Wood Based Smart Mirror

A Smart Mirror is a two-way mirror with an inbuilt display behind the glass. The display can show anything you want on the mirror’s surface such as the current time, weather forecast, news feed, upcoming appointments, and more.
In this project, we are going to build a gesture-controlled smart mirror with swipeable pages.

• 1 x Raspberry Pi 4
• 1 x Monitor
• 1 x Micro HDMI Male To HDMI Female Adaptor
• 1 x HDMI Male to VGA Female Video Converter Adapter Cable
• 1 x Male to Male VGA Cable

• 1 X REES52 5 Megapixel 160° degrees Wide Angle Fish-Eye Camera

• 1 x Computer Power Cable Cord for Desktops PC
• 1 x Raspberry Pi 4 USB-C Official Power Supply - 5.1V 3 Amp

Note: These are the electronic components required for this project.

For the rigid construction of the mirror frame, we are using an 18 mm MDF board. Then only the frame can withstand our huge monitor. These are the reasons why we considered the MDF board in this project.

• MDF is hard to both flex or crack.
• MDF is more affordable and easier to supply
• MDF is easier to paint and seal.

We can cut the wood to the required length by taking proper measurements. Here we used Jigsaw for cutting the wood, it is the only power tool with me, you can also use the table saw or circular saw instead.
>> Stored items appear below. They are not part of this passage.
-- ==== Sys2Proof/Word.lean ====
section
/-! DEFINITION. The word types of the CKH-7160 model and the plainest operations on fixed groups of like things. -/

namespace Sys2Proof

/-- A register word (01 R5: registers are 32 bits wide). -/
abbrev Word := BitVec 32
/-- A byte. -/
abbrev Byte := BitVec 8
/-- One datapath word (01 R11), also one barge word (03 R79). -/
abbrev DpWord := BitVec 128
/-- One PCS block (02 R34): the flag is bit 256. -/
abbrev Block := BitVec 257
/-- A 256-bit key, digest or nonce (13). -/
abbrev Key256 := BitVec 256
/-- A trunk port: 0 is T0 (West), 1 is T1 (East), 2 is T2 (Spur) (01 Table 01-1). -/
abbrev Port := Fin 3
/-- A lane of a trunk port: 0 is lane A, 1 is lane B (02). -/
abbrev LaneId := Fin 2
/-- A load channel L0 to L3 (12). -/
abbrev Chan := Fin 4
/-- An internal datapath port P0 to P9 (01 Table 01-1). -/
abbrev DPort := Fin 10

/-- Changes one member of a fixed group. -/
def upd {α : Type} {n : Nat} (v : Vector α n) (i : Fin n) (f : α → α) : Vector α n :=
  v.set i (f v[i])

end Sys2Proof
end

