-- ==== Sys2Proof/Decode.lean ====
section
/-! DEFINITION. The command that a word spells by the bits of the opcode table. -/

namespace Sys2Proof

/-- spec/opcode_table.json gives none of its rows bits (each has an empty list of fields): no word spells a command. -/
def decodeTableWord (_nbits _w : Nat) : Option Instr := none

end Sys2Proof
end

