-- ==== Sys2Proof/Machine/Fields.lean ====
section
/-! DEFINITION. Every register of the CKH-7160 and every field of one, as a place in the register space: written
from the register tables of the chapters. `F.BLOCK_NAME` is the whole word, `F.BLOCK_NAME_FIELD` one field. An index
(port, channel, queue, entry) is an argument. -/

namespace Sys2Proof.Machine
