-- ==== Sys2Proof/Machine/State.lean ====
section
/-! DEFINITION. The state of the block as plain data: the two dies, every register, the engines' own state, and the
queue of waiting commands. Where a structure below holds what no register shows, its docstring names the rule. -/

namespace Sys2Proof.Machine

/-- Why a command stops the block. No command of the table does: the type has no constructor that a meaning raises,
and `unreached` is raised by nobody (safe). -/
inductive Fault where
  | unreached
  deriving DecidableEq, Repr

/-- A command the model has no meaning for. -/
inductive Refusal where
  /-- Raised by an arm of `exec` for a command without a meaning yet; safe. -/
  | notModelled (mnemonic : String)
  deriving DecidableEq, Repr

/-- The reset kinds of 00 Table 00-4 that the digital core knows, wider first (01 R23). -/
inductive ResetKind where
  | por | cold | warm | lockkeeper | datapath
  deriving DecidableEq, Repr

/-- The reset in progress, and the straps it samples (01 R21, R24). -/
structure ResetState where
  /-- The core-wide reset in progress (POR, cold or warm), if any. -/
  active : Option ResetKind
  /-- The crystal is lost and holds the core in cold reset (01 R16). -/
  clockLost : Bool
  /-- The port whose hard-reset break holds the core in reset (03 R117). -/
  breakPort : Option Nat
  /-- The tone of a break outlasts the reset it caused, and is ignored until the port's line has been idle (03 R117). -/
  toneLeft : Vector Bool 3
  /-- Start-up BIST is still running or failed (14 R435). -/
  bist : Bool
  deriving DecidableEq, Repr

/-- How a video line is sent (09 R297): its virtual channel, the data types of its packets in order, and whether in burst mode. -/
structure DsiMode where
  vc : Nat
  types : List Nat
  burst : Bool
  deriving DecidableEq, Repr

/-- What leaves the block: the model's own record of it (log 3). Times are not recorded. -/
inductive Out where
  /-- A block on a lane of a trunk port (02 R36). -/
  | block (port lane : Nat) (b : Block)
  /-- A codeword on a lane of a trunk port, whose 20 blocks went before it: its 2,720 line levels (02 R30 to R32, R35). -/
  | codeword (port lane : Nat) (levels : List Int)
  /-- The hub's own half of the handshake in training blocks (02 Table 02-6 event 8). -/
  | hello (port : Nat) (h : PartnerHello)
  /-- PRBS13 on a trunk port at S1: continuous, or one 10 ms burst (02 R46, R47). -/
  | prbs (port : Nat) (burst : Bool)
  /-- The preamble on a lane at a step: its line levels (02 R62). -/
  | preamble (port lane step : Nat) (levels : List Int)
  /-- A test pattern starts on a lane at a test step (02 R76); its levels follow `patternNext` from `patternSeed`. -/
  | pattern (port lane pattern step : Nat)
  /-- Recovered symbols that a far-end loopback sends on, as line levels (02 R77). -/
  | looped (port lane : Nat) (levels : List Int)
  /-- A refresh burst of 256 symbols on a Quiet lane B (02 R70). -/
  | refresh (port : Nat)
  /-- A Towpath frame with its CRC, and its half-bit levels on the line (03 R108, R109). -/
  | towpath (port : Nat) (hdr : Word) (payload : List Byte) (crc : BitVec 16) (line : List Bool)
  /-- The FAST_SWAP pattern (03 R116). -/
  | fastSwap (port : Nat)
  /-- The hard-reset break (03 R117). -/
  | hardBreak (port : Nat)
  /-- U0 of a head-end answers a token of the host (07). -/
  | usbHost (r : UsbReply)
  /-- An action on USB port 0 or 1 (07). -/
  | usbPort (x : Nat) (a : UsbAct)
  /-- An action on the PCI Express link (08). -/
  | pcie (a : PcieAct)
  /-- A display line: how it is sent, and its bytes, or the fill colour as FORMAT has it (09 R297, R300). -/
  | dsiLine (y : Nat) (mode : DsiMode) (bytes : List Byte)
  | dsiFill (y : Nat) (mode : DsiMode) (r g b : Nat)
  /-- A DSI packet in low-power mode (09 R301). -/
  | dsiPacket (vc dt : Nat) (bytes : List Byte)
  /-- A frame on a local Ethernet port, with its FCS (09 R304, R308). -/
  | ethFrame (x : Nat) (bytes : List Byte)
  /-- A management frame on MDC/MDIO (09 R302). -/
  | mdio (op phy reg data : Nat)
  /-- A CAN frame starts on a bus (10 R323). -/
  | canFrame (n : Nat) (ide fdf brs : Bool) (id : Nat) (bytes : List Byte)
  /-- A Modbus request (10 R326, R328): server, function, address, count, and the data of a write. -/
  | modbus (u slave func addr count : Nat) (bytes : List Byte)
  /-- The level driven on a field pin, or none where its driver is off (10 R329, R333). -/
  | fioPin (p : Nat) (level : Option Bool)
  /-- The nonce that a capture of UNLOCK_CHAL returns through the test access port (13 R425). -/
  | unlockNonce (nonce : BitVec 256)
  /-- The level of the PWR_EN ball (15 R463). -/
  | pwrEn (high : Bool)
  /-- A flash command: read, program, erase of a sector or of a block, with its offset and bytes (16 R488, R489). -/
  | flash (op addr : Nat) (bytes : List Byte)
  /-- The answer to a read through I2C0 (16 R477). -/
  | i2c (value : Word)
  deriving DecidableEq, Repr

/-- How far the port's own proposal of a rate shift has come (02 R57). -/
inductive ProposalPhase where
  | decided | requested | committed | cancelling
  deriving DecidableEq, Repr

/-- A rate shift this end proposed (02 R57). -/
structure Proposal where
  phase : ProposalPhase
  target : Nat
  start : Nat
  cause : Nat
  /-- N, the own span at which the transmitter switches. -/
  spanN : Nat
  /-- M, the partner's span, from its ACC. -/
  spanM : Nat
  txDone : Bool
  rxDone : Bool
  /-- It has failed on a lane, which is recorded (R64). -/
  failed : Bool
  deriving DecidableEq, Repr

/-- A rate shift of the partner that this end accepted (02 R57 step 2). -/
structure Acceptance where
  target : Nat
  start : Nat
  /-- M, the own span at which the transmitter switches. -/
  spanM : Nat
  /-- N, the proposer's span. -/
  peerN : Nat
  committed : Bool
  txDone : Bool
  rxDone : Bool
  /-- It has failed on a lane, which is recorded (R64). -/
  failed : Bool
  deriving DecidableEq, Repr

/-- The hold-off against a step (02 R53): its doublings, when the last shift from the step began it, and when it ends. -/
structure Holdoff where
  step : Nat
  exp : Nat
  last : Nat
  until_ : Nat
  deriving DecidableEq, Repr

/-- The wait between bring-up attempts (02 R42, R48, R49). -/
inductive BringupWait where
  | none | oneSecond | sixtySeconds
  deriving DecidableEq, Repr
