-- ==== Sys2Proof/Machine/Adapter.lean ====
section
/-! DEFINITION. What the adapters share: segmentation of a message into offers (03 R84), the messages that a port has
received, and the tables looked through by what is written in them. -/

namespace Sys2Proof.Machine

/-- A message as the barges of one tunnel (R84): every barge but the last carries 1,008 bytes. -/
def segmentFrom (tunnel : Nat) (tspec : Word) (flood : Option (BitVec 8 × BitVec 12)) : Nat → Bool → List Byte → List Offer
  | 0, _, _ => []
  | n + 1, first, l =>
    let o : Offer := {
      tunnel := BitVec.ofNat 12 tunnel, colour := 0, first := first, last := decide (l.length ≤ 1008), tspec := tspec
      payload := l.take 1008, flood := flood }
    if l.length ≤ 1008 then [o] else o :: segmentFrom tunnel tspec flood n false (l.drop 1008)

/-- The offers of a whole message. -/
def segments (tunnel : Nat) (tspec : Word) (l : List Byte) : List Offer := segmentFrom tunnel tspec none (l.length / 1008 + 1) true l

/-- An adapter offers barges at its port, behind those that wait there. -/
def Chip.offer (port : Nat) (l : List Offer) (c : Chip) : Chip :=
  c.modSwc fun w => { w with offers := w.offers.setIfInBounds port (w.offers.toList.getD port [] ++ l) }

/-- An adapter sends a message. -/
def Chip.sendMsg (port tunnel : Nat) (tspec : Word) (l : List Byte) (c : Chip) : Chip := c.offer port (segments tunnel tspec l)

/-- Byte `i` of a payload. -/
def payloadByte (m : Msg) (i : Nat) : Nat := (m.payload.getD i 0).toNat

/-- The first message that a port has received and that satisfies `p`, taken out; or the one given. -/
def Chip.takeMsg (port : Nat) (p : Msg → Bool) (given : Option Msg) (c : Chip) : Option Msg × Chip :=
  match given with
  | some m => (if p m then some m else none, c)
  | none =>
    let l := c.swc.inbox.toList.getD port []
    match l.find? p with
    | none => (none, c)
    | some m => (some m, c.modSwc fun w => { w with inbox := w.inbox.setIfInBounds port (l.erase m) })

/-- A command that acts on a message of a port: the one given, or the first received that fits. -/
def Chip.onMsg (port : Nat) (p : Msg → Bool) (given : Option Msg) (f : Msg → Chip → Chip) (c : Chip) : Chip :=
  match c.takeMsg port p given with
  | (some m, c) => f m c
  | (none, c) => c

/-- Valid tunnel map entries of an adapter and channel, ascending. -/
def Chip.tunnelsOn (c : Chip) (adapter channel : Nat) : List Nat :=
  (c.written 0x04_4000 8 4096).filter fun t =>
    c.on (F.FAB_TUN0_VALID t) && c.get (F.FAB_TUN0_ADAPTER t) == adapter && c.get (F.FAB_TUN0_CHANNEL t) == channel

/-- The first of them with a MODE. -/
def Chip.tunnelOn (c : Chip) (adapter channel : Nat) (mode : Nat → Bool) : Option Nat :=
  (c.tunnelsOn adapter channel).find? fun t => mode (c.get (F.FAB_TUN1_MODE t))

end Sys2Proof.Machine
end

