/-! Commits of range entries (R266, R270, R273). -/

/-- Takes the reads of a range that wait to be carried out in the own spaces: each read, and each part that waits at the path, ends
with completer abort. -/
def Chip.dropOwnReads (rng : Nat) (c : Chip) : Chip :=
  let mine := fun (x : LocalAsk) => x.ask.rng == rng && !x.ask.write
  let part := fun (a : PathAccess) => !a.write && a.own?.any fun p => p.rng == rng
  let asks := c.win.locals.filter mine
  let parts := (c.fab.waiting.filter part).filterMap PathAccess.own?
  let c := (c.modWin fun w => { w with locals := w.locals.filter fun x => !mine x }).modFab fun f => { f with waiting := f.waiting.filter fun a => !part a }
  let c := c.add F.WIN_RD_DISCARD (asks.length + parts.length)
  let c := c.each asks fun x c =>
    c.answer { id := x.id, drive := x.ask.drive, reqId := x.ask.reqId.toNat, data := List.replicate x.ask.len 0#8, left := 0, worst := 2 }
  c.each parts fun p c => c.readDone p.rng p.fwa p.fill p.users 2 []

/-- AGEN of a range advances: its prefetch buffers and outstanding reads go. Marks: DEDUCED, log 43. -/
def Chip.agenChange (rng : Nat) (c : Chip) : Chip :=
  let c := c.put (F.WIN_RNG0_AGEN rng) ((c.get (F.WIN_RNG0_AGEN rng) + 1) % 16)
  let c := c.pfDiscard fun b => b.rng == rng
  let mine := fun (r : WinReq) => r.rng == rng && !r.write
  let waiting := c.win.queue.filter mine
  let c := c.each (c.win.out.filter mine) fun r c => (c.abandon r 1).reqDone r 2 []
  let c := c.modWin fun w => { w with queue := w.queue.filter fun r => !mine r }
  ((c.each waiting fun r c => (c.inc F.WIN_RD_DISCARD).reqDone r 2 []).dropOwnReads rng).winPump

/-- What AGEN follows: the attributes, the base and the size of a range (R266). -/
def Chip.rangeShape (c : Chip) (n : Nat) : Nat × Nat × Nat := (wordField (c.regs.word (F.WIN_RNG0 n).off) 1 4, c.rangeBase n, c.rangeSize n)

/-- Commits a range entry: the staged words 1 to 3 and the loadable bits of word 0 (R266); FAILED clears (R277). -/
def Chip.rangeCommit (n : Nat) (w0 w1 w2 w3 : Nat) (c : Chip) : Chip :=
  let old := c.rangeShape n
  let agen := c.get (F.WIN_RNG0_AGEN n)
  let c := ((c.put (F.WIN_RNG0 n) w0).put (F.WIN_RNG0_FAILED n) 0).put (F.WIN_RNG0_AGEN n) agen
  let c := ((c.put (F.WIN_RNG1 n) w1).put (F.WIN_RNG2 n) w2).put (F.WIN_RNG3 n) (w3 % 64)
  c.when (old != c.rangeShape n) (Chip.agenChange n)

/-! Abandoning everything (R265). -/

/-- Ends every outstanding request of the PCI Express requester, as its link goes down. -/
def Chip.abandonAll (c : Chip) : Chip :=
  let c := c.each c.win.out fun r c => c.abandon r 2
  let mine := fun (a : PathAccess) => a.req.source == 2
  let gone := c.fab.waiting.filter fun a => mine a && !a.write
  let c := c.add F.WIN_RD_DISCARD ((c.win.queue.filter fun r => !r.write).length + (c.win.locals.filter fun x => !x.ask.write).length + gone.length)
  let c := c.modFab fun f => { f with waiting := f.waiting.filter fun a => !mine a }
  ((c.modWin fun w => { w with queue := [], accesses := [], locals := [] }).pfDiscard fun _ => true).settleRelease

/-! Locks (R278 to R281). -/

/-- Does a range cover any part of a space (R278): it begins below the space's end (Table 08-2), and MEM of a head-end, as far as that is
known of the own hub, is its host-memory window? -/
def Chip.rangeCovers (c : Chip) (r space : Nat) : Bool :=
  let b := c.rangeBase r
  let (base, size) := c.hostWindow
  fwaReserved b == 0 && fwaSpace b == space && decide (fwaOffset b < if space = 0 then 0x100_0000 else 2 ^ 48)
    && (!(space == 1 && c.headEnd && c.rangeLocal r) || (decide (fwaOffset b < base + size) && decide (base < fwaOffset b + c.rangeSize r)))

/-- A LOCK_CAP range of a hub that covers part of a space, and its tunnel. -/
def Chip.lockRange (c : Chip) (hub space : Nat) : Option Nat :=
  ((List.range 16).find? fun r => c.on (F.WIN_RNG0_VALID r) && c.on (F.WIN_RNG0_LOCK_CAP r) && c.rangeHub r == hub
    && c.rangeCovers r space).map fun r => c.get (F.WIN_RNG0_TUNNEL r)

/-- The holder of a space of this hub. -/
def Chip.lockHolder (c : Chip) (space : Nat) : Option Nat :=
  if space = 0 then (if c.on F.WIN_LOCK_HELD_REG_LOCKED then some (c.get F.WIN_LOCK_HELD_REG_HOLDER) else none)
  else if space = 1 then (if c.on F.WIN_LOCK_HELD_MEM_LOCKED then some (c.get F.WIN_LOCK_HELD_MEM_HOLDER) else none)
  else none

/-- Is a space held by another hub, so that the own host and drive must wait for it (R280)? -/
def Chip.lockedOut (c : Chip) (space : Nat) : Bool :=
  match c.lockHolder space with
  | some h => c.ownId != some h
  | none => false

/-- Records a holder of a space, or frees it. -/
def Chip.setHolder (space : Nat) (h : Option Nat) (c : Chip) : Chip :=
  if space = 0 then (c.put F.WIN_LOCK_HELD_REG_LOCKED h.isSome.toNat).put F.WIN_LOCK_HELD_REG_HOLDER (h.getD 0)
  else (c.put F.WIN_LOCK_HELD_MEM_LOCKED h.isSome.toNat).put F.WIN_LOCK_HELD_MEM_HOLDER (h.getD 0)

/-- A lock request of the context (R278). Marks: DEDUCED, log 43. -/
def Chip.lockRequest (hub space : Nat) (c : Chip) : Chip :=
  let result := fun (n : Nat) (c : Chip) => c.put F.WIN_LOCK_STATUS_RESULT n
  let here := c.ownId == some hub
  let remote := c.on F.WIN_LOCK_STATUS_R_HELD || c.win.want.isSome
  if here && c.on F.WIN_LOCK_STATUS_L_HELD || !here && (c.on F.WIN_LOCK_STATUS_L_HELD || remote) then result 5 c
  else if 2 ≤ space then result 6 c
  else match c.lockRange hub space with
    | none => result 6 c
    | some t =>
      if here then
        match c.lockHolder space with
        | some _ => result 3 c
        | none => result 2 (((c.setHolder space (some hub)).put F.WIN_LOCK_STATUS_L_SPACE space).put F.WIN_LOCK_STATUS_L_HELD 1)
      else
        let c := c.modWin fun w => { w with want := some (hub, space, t), backoff := false }
        result 1 ((c.put F.WIN_LOCK_STATUS_RETRIES 0).winSend t 6 0 0 false 0 [BitVec.ofNat 8 space])

/-- Withdraws a request that has not been answered. -/
def Chip.withdrawLock (c : Chip) : Chip :=
  match c.win.want with
  | some (hub, _, _) =>
    if c.win.backoff then c else c.modWin fun w => { w with withdrawn := w.withdrawn ++ [hub], backoff := true }
  | none => c

/-- Releases one lock of the context, or withdraws its request (R281). -/
def Chip.lockRelease (hub space : Nat) (c : Chip) : Chip :=
  let l := c.ownId == some hub && c.on F.WIN_LOCK_STATUS_L_HELD && c.get F.WIN_LOCK_STATUS_L_SPACE == space
  let r := c.on F.WIN_LOCK_STATUS_R_HELD && c.get F.WIN_LOCK_STATUS_R_HUB == hub && c.get F.WIN_LOCK_STATUS_R_SPACE == space
  let w := match c.win.want with | some (h, s, _) => h == hub && s == space | none => false
  let c := c.when l fun c => ((c.setHolder space none).put F.WIN_LOCK_STATUS_L_HELD 0).put F.WIN_LOCK_STATUS_RESULT 0
  let c := c.when r fun c => (c.modWin fun w => { w with releaseAt := some w.nextAccess }).settleRelease
  c.when w fun c => ((c.withdrawLock).modWin fun w => { w with want := none, backoff := false }).put F.WIN_LOCK_STATUS_RESULT 0

/-- Releases every lock of the context. -/
def Chip.lockReleaseAll (c : Chip) : Chip :=
  let c := c.when (c.on F.WIN_LOCK_STATUS_L_HELD) fun c => c.lockRelease (c.ownId.getD 0) (c.get F.WIN_LOCK_STATUS_L_SPACE)
  let c := c.when (c.on F.WIN_LOCK_STATUS_R_HELD) fun c => c.lockRelease (c.get F.WIN_LOCK_STATUS_R_HUB) (c.get F.WIN_LOCK_STATUS_R_SPACE)
  match c.win.want with
  | some (h, s, _) => c.lockRelease h s
  | none => c

/-- LOCK_RETRY from the target. -/
def Chip.sendRetry (m : Msg) (space : Nat) (c : Chip) : Chip :=
  (c.inc F.WIN_LOCK_RETRY).winSend m.tunnel.toNat 8 0 0 false 0 [BitVec.ofNat 8 space]

/-- Decides a LOCK_REQ (R279). -/
def Chip.lockReqRx (m : Msg) (c : Chip) : Chip :=
  let h := m.src.toNat
  let space := payloadByte m 0
  if 2 ≤ space then c.inc F.WIN_MSG_ERR
  else
    let own := c.ownId.getD 0
    let held := c.on F.WIN_LOCK_STATUS_R_HELD && c.get F.WIN_LOCK_STATUS_R_HUB == h
    let asked := match c.win.want with | some (x, _, _) => x == h && !c.win.backoff | none => false
    if (held || asked) && own < h then c.sendRetry m space
    else
      let c := c.when held fun c =>
        let sp := c.get F.WIN_LOCK_STATUS_R_SPACE
        let c := c.winSend c.win.lockTunnel 9 0 0 false 0 [BitVec.ofNat 8 sp]
        (c.dropRemoteLock).modWin fun w => { w with want := some (h, sp, w.lockTunnel), backoff := true }
      let c := c.when asked Chip.withdrawLock
      let c := c.when (held || asked) fun c => c.put F.WIN_LOCK_STATUS_RESULT 3
      if c.lockHolder space != none && c.lockHolder space != some h then c.sendRetry m space
      else
        let c := (c.setHolder space (some h)).modWin fun w => { w with holderTunnel := w.holderTunnel.setIfInBounds space m.tunnel.toNat }
        c.winSend m.tunnel.toNat 7 0 0 false 0 [BitVec.ofNat 8 space]

/-- A lock answer that belongs to a withdrawn request is taken off the list of those to ignore. -/
def Chip.ignoredAnswer (m : Msg) (c : Chip) : Bool × Chip :=
  if c.win.withdrawn.contains m.src.toNat then (true, c.modWin fun w => { w with withdrawn := w.withdrawn.erase m.src.toNat }) else (false, c)

/-- Is an answer of this hub about this space awaited? -/
def Chip.awaits (c : Chip) (m : Msg) : Bool :=
  match c.win.want with
  | some (h, s, _) => h == m.src.toNat && s == payloadByte m 0 && !c.win.backoff
  | none => false

/-- LOCK_GRANT at the context (R279). -/
def Chip.lockGrantRx (m : Msg) (c : Chip) : Chip :=
  let (ignored, c) := c.ignoredAnswer m
  if ignored || !c.awaits m then c.winSend m.tunnel.toNat 9 0 0 false 0 [BitVec.ofNat 8 (payloadByte m 0)]
  else
    let c := c.modWin fun w => { w with want := none, lockTunnel := m.tunnel.toNat }
    let c := ((c.put F.WIN_LOCK_STATUS_R_HUB m.src.toNat).put F.WIN_LOCK_STATUS_R_SPACE (payloadByte m 0)).put F.WIN_LOCK_STATUS_R_HELD 1
    c.put F.WIN_LOCK_STATUS_RESULT 2

/-- LOCK_RETRY at the context (R279). -/
def Chip.lockRetryRx (m : Msg) (c : Chip) : Chip :=
  let (ignored, c) := (c.inc F.WIN_LOCK_RETRY).ignoredAnswer m
  if ignored || !c.awaits m then c
  else (c.modWin fun w => { w with backoff := true }).put F.WIN_LOCK_STATUS_RESULT 3

/-- The back-off ends (R279): the request goes again, or has failed. -/
def Chip.lockBackoffEnd (c : Chip) : Chip :=
  match c.win.want with
  | some (_, space, t) =>
    if !c.win.backoff then c
    else if c.get F.WIN_LOCK_STATUS_RETRIES < c.get F.WIN_LOCK_CFG_RETRY_MAX then
      let c := (c.inc F.WIN_LOCK_STATUS_RETRIES).modWin fun w => { w with backoff := false }
      (c.put F.WIN_LOCK_STATUS_RESULT 1).winSend t 6 0 0 false 0 [BitVec.ofNat 8 space]
    else (c.modWin fun w => { w with want := none, backoff := false }).put F.WIN_LOCK_STATUS_RESULT 4
  | none => c

/-- LOCK_REL at the target (R281). -/
def Chip.lockRelRx (m : Msg) (c : Chip) : Chip :=
  let space := payloadByte m 0
  c.when (space < 2 && c.lockHolder space == some m.src.toNat) (Chip.setHolder space none)

/-- LOCK_BROKEN at the context (R281). -/
def Chip.lockBrokenRx (m : Msg) (c : Chip) : Chip :=
  if c.on F.WIN_LOCK_STATUS_R_HELD && c.get F.WIN_LOCK_STATUS_R_HUB == m.src.toNat && c.get F.WIN_LOCK_STATUS_R_SPACE == payloadByte m 0 then
    ((c.dropRemoteLock).put F.WIN_LOCK_STATUS_RESULT 7).flag F.WIN_INT_STATUS_LOCK_BROKEN
  else c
For long straight cuts with the jigsaw use straightedge or guides. To get a smoother finish on cutting use a blade that is designed to cut metal.

Here front frame and back frame constitute the total frame.

For the front frame, we are going for miter cuts, so we can roughly mark the positions and cut down the wood. Miter joints can give a nice and clean appearance to the frame.

We assembled the frame by adding some synthetic resin adhesives which will take a long time to cure. For creating more inward pressure we have used right angled clamps and left it over tonight, don't give excess clamp pressure which may lead to poor binding.
Here is what it looks like. So we can add the wooden pieces which are left over earlier to the front frame using instant glues. You should be careful while using these types of glue, they will cure at lightning speed, but the final strength is only reached after about 24 hours.

To give extra rigidity to the frame, we added some screws to the front frame after pre-drilling piolet holes. Screws are lubricated with bar soap for making the process easier.
We also tightened the back frame using the same screws.

Sanding is done to create an even surface and enhance the look of wood.
It can take time to do a good job of sanding, but every project benefits from sanding. So we are started with fine grits and ended with very fine grits.

Then we primed the surface. After that, we stained the frame with dark brown color which can give much more contrast to the wall.

So we have our two-way glass right here from the local store. we have bought it for 2$, and it was very cheap. It works on a principle of light intensity. As you can see, If the light intensity is the same on both sides of the glass, the mirror will act like a normal piece of glass, you can see my hand moving. When we placed the mirror on this black sheet, the light is bright on one side and much darker on the other, then the glass will look like a mirror to the people on the brighter side.
Now we can put the mirror in. There exist some tiny space between the mirror and the frame, we covered it with hot glues. Before proceeding into further steps we cleaned the backside and front side of the mirror with glass cleaners.

We forget to drill a notch for the camera module, which is a key component in gesture detection. Then, we restained the frame.
For putting the monitor behind the mirror, we need to remove the stand of the monitor. Then we carefully inserted the monitor.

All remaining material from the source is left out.